=== STORED DATA ===

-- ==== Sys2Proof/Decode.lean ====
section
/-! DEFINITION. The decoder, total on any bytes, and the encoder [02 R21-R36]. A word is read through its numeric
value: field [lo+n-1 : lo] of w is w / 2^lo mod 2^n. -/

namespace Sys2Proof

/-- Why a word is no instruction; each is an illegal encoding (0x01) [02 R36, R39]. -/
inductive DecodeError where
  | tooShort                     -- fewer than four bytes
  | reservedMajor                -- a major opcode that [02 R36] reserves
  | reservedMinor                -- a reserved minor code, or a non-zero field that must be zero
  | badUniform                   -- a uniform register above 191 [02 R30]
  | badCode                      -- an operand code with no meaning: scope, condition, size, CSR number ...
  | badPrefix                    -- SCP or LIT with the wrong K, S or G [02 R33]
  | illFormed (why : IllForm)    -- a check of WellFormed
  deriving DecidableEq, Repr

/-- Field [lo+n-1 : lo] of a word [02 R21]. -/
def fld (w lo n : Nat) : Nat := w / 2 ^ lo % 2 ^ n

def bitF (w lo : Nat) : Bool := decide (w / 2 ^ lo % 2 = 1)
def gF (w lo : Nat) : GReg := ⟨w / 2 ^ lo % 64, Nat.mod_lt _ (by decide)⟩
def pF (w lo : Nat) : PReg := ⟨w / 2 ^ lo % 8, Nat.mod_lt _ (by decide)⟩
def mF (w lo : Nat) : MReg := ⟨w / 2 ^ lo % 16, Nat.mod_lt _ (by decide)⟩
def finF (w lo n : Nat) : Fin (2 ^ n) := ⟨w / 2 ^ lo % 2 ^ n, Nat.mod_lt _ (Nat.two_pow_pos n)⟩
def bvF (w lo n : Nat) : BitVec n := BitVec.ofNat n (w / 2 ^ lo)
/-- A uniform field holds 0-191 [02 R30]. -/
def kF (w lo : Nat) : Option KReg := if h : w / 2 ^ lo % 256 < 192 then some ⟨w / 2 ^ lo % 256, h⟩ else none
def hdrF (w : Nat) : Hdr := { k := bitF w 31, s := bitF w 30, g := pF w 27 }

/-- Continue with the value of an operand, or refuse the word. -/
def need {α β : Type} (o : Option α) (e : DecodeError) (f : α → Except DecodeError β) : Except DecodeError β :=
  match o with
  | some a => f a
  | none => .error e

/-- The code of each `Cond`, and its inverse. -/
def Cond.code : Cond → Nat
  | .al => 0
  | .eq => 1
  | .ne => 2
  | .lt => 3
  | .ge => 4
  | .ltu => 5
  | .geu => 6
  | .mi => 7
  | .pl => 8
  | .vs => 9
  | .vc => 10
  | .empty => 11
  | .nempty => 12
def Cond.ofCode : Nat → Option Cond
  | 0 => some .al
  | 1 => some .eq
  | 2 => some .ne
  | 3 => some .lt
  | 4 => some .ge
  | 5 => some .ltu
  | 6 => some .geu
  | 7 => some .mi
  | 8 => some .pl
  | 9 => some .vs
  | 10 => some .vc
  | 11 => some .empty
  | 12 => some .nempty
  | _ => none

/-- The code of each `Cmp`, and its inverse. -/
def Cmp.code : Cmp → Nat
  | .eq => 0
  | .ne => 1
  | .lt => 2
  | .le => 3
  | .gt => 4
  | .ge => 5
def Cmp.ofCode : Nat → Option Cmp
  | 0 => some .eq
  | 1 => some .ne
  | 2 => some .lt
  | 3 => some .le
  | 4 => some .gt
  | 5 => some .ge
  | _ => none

===
=== STORED DATA ===

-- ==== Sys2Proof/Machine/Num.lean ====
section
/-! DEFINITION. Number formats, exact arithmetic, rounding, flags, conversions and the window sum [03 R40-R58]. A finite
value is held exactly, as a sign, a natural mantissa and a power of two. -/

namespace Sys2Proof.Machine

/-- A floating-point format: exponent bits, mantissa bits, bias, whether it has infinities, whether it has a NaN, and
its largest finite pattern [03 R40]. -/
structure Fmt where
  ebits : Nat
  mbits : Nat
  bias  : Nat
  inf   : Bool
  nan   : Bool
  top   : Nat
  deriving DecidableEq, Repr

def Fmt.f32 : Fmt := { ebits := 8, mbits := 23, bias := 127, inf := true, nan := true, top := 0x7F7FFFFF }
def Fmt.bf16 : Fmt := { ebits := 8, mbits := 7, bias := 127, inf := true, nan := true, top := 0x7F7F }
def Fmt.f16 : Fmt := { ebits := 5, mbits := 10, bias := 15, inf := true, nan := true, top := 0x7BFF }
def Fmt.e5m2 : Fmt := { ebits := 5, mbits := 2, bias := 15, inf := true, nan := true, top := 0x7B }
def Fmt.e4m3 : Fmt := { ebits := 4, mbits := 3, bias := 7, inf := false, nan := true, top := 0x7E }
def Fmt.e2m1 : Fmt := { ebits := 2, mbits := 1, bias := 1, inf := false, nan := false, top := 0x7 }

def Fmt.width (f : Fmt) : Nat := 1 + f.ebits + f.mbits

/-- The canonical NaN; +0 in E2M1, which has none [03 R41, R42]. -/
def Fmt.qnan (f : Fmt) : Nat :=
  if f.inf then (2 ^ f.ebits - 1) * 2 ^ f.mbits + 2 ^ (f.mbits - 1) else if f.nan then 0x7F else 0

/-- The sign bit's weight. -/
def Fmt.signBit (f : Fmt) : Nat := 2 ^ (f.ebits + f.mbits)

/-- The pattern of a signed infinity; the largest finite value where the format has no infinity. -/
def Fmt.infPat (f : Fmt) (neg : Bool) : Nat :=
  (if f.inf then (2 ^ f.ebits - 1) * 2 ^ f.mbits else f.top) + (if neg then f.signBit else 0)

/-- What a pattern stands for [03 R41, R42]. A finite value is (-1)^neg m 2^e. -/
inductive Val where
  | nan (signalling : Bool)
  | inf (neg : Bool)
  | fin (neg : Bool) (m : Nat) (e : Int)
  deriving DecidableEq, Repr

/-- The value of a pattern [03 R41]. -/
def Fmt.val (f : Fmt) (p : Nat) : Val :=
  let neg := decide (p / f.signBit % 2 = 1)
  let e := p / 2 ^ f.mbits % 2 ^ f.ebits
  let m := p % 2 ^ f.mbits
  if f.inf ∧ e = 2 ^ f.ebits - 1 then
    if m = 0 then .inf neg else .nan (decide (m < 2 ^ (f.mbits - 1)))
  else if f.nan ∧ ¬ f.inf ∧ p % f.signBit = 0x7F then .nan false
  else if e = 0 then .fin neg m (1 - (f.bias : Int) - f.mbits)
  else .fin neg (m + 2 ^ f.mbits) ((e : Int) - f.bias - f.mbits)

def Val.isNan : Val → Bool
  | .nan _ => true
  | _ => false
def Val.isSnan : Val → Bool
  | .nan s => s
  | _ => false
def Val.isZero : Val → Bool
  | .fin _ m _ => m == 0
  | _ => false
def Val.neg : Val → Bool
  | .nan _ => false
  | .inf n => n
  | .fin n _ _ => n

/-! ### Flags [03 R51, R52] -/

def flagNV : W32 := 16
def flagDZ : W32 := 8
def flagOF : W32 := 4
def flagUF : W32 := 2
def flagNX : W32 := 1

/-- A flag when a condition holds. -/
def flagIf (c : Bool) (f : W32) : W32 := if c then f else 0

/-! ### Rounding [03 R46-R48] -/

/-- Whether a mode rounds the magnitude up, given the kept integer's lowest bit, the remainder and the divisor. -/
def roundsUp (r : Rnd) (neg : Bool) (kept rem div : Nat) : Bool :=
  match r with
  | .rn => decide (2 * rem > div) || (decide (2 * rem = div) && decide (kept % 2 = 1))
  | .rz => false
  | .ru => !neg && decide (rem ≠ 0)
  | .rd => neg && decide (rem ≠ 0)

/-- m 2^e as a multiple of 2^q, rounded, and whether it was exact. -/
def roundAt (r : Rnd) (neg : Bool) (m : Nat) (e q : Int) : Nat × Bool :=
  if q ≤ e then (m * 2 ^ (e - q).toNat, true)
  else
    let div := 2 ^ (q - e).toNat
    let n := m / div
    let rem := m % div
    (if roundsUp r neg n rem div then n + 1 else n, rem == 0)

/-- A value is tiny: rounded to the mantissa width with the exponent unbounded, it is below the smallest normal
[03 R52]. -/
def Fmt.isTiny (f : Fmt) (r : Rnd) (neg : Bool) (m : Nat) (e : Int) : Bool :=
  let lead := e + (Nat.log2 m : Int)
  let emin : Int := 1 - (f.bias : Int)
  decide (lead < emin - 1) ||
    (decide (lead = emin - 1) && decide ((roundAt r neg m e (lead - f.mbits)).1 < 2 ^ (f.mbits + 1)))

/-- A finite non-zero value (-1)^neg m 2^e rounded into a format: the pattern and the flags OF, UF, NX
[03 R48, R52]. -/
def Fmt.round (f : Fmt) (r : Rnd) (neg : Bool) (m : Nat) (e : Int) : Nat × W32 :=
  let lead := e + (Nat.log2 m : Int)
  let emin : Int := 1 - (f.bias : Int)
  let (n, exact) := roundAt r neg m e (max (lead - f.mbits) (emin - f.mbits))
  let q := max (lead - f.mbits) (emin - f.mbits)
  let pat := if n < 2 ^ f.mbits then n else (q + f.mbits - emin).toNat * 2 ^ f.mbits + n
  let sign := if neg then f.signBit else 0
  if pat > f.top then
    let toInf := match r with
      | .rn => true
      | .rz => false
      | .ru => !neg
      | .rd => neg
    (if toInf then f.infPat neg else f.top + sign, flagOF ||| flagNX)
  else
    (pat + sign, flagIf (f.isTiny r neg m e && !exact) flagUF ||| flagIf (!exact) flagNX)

===
=== STORED DATA ===

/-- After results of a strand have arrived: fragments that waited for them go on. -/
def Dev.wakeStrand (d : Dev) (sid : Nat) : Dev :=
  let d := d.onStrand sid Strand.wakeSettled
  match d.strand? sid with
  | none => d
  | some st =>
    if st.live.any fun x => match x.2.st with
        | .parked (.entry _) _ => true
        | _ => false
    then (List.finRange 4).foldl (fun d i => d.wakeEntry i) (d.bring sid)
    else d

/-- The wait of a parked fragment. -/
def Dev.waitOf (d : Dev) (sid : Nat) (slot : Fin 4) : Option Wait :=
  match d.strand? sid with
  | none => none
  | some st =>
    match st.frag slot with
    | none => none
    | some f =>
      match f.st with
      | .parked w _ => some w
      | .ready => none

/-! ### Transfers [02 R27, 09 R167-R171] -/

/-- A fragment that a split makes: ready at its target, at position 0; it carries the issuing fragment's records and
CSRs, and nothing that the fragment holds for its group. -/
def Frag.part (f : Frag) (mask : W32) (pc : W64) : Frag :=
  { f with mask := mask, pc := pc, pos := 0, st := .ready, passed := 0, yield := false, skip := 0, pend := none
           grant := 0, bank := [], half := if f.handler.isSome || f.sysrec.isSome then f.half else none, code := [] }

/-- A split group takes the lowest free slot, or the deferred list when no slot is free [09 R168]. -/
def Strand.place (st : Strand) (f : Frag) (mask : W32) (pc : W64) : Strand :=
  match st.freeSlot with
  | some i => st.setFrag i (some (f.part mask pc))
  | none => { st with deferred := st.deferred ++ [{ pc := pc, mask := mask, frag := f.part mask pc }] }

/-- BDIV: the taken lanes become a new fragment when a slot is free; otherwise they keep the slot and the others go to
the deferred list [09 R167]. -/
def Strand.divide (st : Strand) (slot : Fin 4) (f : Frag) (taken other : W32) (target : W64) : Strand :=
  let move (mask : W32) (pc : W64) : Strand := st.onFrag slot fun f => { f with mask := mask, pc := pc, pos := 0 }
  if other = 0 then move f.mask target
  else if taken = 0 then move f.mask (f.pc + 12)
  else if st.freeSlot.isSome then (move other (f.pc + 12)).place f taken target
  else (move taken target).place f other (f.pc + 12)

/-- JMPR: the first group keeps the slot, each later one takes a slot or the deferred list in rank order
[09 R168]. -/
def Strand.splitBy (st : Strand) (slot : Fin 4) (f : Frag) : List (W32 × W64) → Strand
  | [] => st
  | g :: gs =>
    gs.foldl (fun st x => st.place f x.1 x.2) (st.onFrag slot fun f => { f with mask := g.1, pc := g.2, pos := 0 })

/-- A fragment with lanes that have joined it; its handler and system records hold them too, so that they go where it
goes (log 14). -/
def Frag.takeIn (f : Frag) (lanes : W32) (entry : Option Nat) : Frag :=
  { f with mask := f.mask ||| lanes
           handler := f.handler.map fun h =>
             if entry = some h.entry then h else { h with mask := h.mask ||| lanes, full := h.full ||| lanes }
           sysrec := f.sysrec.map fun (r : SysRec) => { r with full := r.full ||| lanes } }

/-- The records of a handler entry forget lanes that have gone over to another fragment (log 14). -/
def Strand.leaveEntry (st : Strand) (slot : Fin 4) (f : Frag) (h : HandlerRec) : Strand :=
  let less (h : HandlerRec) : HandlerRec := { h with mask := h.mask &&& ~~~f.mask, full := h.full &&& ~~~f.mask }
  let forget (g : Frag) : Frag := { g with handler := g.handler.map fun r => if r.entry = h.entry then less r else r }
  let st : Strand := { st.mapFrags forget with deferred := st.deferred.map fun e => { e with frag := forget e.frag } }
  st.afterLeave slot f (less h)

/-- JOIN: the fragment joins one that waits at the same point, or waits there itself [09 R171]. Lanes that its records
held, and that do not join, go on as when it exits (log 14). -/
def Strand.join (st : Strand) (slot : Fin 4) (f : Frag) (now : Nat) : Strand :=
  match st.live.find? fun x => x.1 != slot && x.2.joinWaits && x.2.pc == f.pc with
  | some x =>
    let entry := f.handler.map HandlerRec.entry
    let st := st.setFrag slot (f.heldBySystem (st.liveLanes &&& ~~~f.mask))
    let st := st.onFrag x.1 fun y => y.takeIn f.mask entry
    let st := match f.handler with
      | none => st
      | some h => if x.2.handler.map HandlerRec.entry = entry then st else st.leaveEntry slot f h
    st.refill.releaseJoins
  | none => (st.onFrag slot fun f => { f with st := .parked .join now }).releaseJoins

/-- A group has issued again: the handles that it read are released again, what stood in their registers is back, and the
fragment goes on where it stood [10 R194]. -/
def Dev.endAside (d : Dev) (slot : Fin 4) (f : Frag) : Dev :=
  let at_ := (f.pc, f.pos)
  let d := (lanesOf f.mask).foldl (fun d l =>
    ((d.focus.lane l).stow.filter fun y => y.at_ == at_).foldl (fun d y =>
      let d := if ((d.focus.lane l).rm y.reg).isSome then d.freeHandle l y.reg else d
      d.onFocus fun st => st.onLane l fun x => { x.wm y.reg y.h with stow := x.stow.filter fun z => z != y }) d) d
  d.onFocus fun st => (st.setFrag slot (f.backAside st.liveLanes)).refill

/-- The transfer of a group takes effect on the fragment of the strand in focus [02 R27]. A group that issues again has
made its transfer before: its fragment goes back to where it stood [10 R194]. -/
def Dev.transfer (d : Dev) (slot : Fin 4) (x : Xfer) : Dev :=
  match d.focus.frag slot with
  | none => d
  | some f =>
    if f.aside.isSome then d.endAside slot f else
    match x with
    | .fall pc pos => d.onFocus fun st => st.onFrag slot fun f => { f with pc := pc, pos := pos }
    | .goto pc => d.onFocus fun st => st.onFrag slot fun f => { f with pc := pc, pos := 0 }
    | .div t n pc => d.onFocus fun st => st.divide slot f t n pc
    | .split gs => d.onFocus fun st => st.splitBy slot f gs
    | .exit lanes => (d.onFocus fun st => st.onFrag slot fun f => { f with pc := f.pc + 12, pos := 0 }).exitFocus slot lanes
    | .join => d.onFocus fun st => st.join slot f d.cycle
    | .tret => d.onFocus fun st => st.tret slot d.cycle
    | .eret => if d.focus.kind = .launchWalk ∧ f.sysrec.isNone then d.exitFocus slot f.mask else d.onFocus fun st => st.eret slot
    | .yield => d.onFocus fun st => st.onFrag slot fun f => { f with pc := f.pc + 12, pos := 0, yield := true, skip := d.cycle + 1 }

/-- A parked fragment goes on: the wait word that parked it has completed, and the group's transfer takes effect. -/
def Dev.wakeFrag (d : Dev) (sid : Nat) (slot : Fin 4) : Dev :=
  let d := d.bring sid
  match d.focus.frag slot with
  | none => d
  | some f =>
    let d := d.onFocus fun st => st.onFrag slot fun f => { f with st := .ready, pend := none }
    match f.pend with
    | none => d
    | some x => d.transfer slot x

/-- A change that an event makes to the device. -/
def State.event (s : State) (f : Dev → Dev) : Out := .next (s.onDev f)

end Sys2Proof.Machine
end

===

**YOUR ASSIGNMENT:**
Produce only the lines from the line containing "-- ==== Sys2Proof/Decode.lean" through the line containing "def finF (w", inclusive of both, exactly as they stand in the entries above.

**COMPLETED TASK:**
-- ==== Sys2Proof/Decode.lean ====
section
/-! DEFINITION. The decoder, total on any bytes, and the encoder [02 R21-R36]. A word is read through its numeric
value: field [lo+n-1 : lo] of w is w / 2^lo mod 2^n. -/

namespace Sys2Proof

/-- Why a word is no instruction; each is an illegal encoding (0x01) [02 R36, R39]. -/
inductive DecodeError where
  | tooShort                     -- fewer than four bytes
  | reservedMajor                -- a major opcode that [02 R36] reserves
  | reservedMinor                -- a reserved minor code, or a non-zero field that must be zero
  | badUniform                   -- a uniform register above 191 [02 R30]
  | badCode                      -- an operand code with no meaning: scope, condition, size, CSR number ...
  | badPrefix                    -- SCP or LIT with the wrong K, S or G [02 R33]
  | illFormed (why : IllForm)    -- a check of WellFormed
  deriving DecidableEq, Repr

/-- Field [lo+n-1 : lo] of a word [02 R21]. -/
def fld (w lo n : Nat) : Nat := w / 2 ^ lo % 2 ^ n

def bitF (w lo : Nat) : Bool := decide (w / 2 ^ lo % 2 = 1)
def gF (w lo : Nat) : GReg := ⟨w / 2 ^ lo % 64, Nat.mod_lt _ (by decide)⟩
def pF (w lo : Nat) : PReg := ⟨w / 2 ^ lo % 8, Nat.mod_lt _ (by decide)⟩
def mF (w lo : Nat) : MReg := ⟨w / 2 ^ lo % 16, Nat.mod_lt _ (by decide)⟩
def finF (w lo n : Nat) : Fin (2 ^ n) := ⟨w / 2 ^ lo % 2 ^ n, Nat.mod_lt _ (Nat.two_pow_pos n)⟩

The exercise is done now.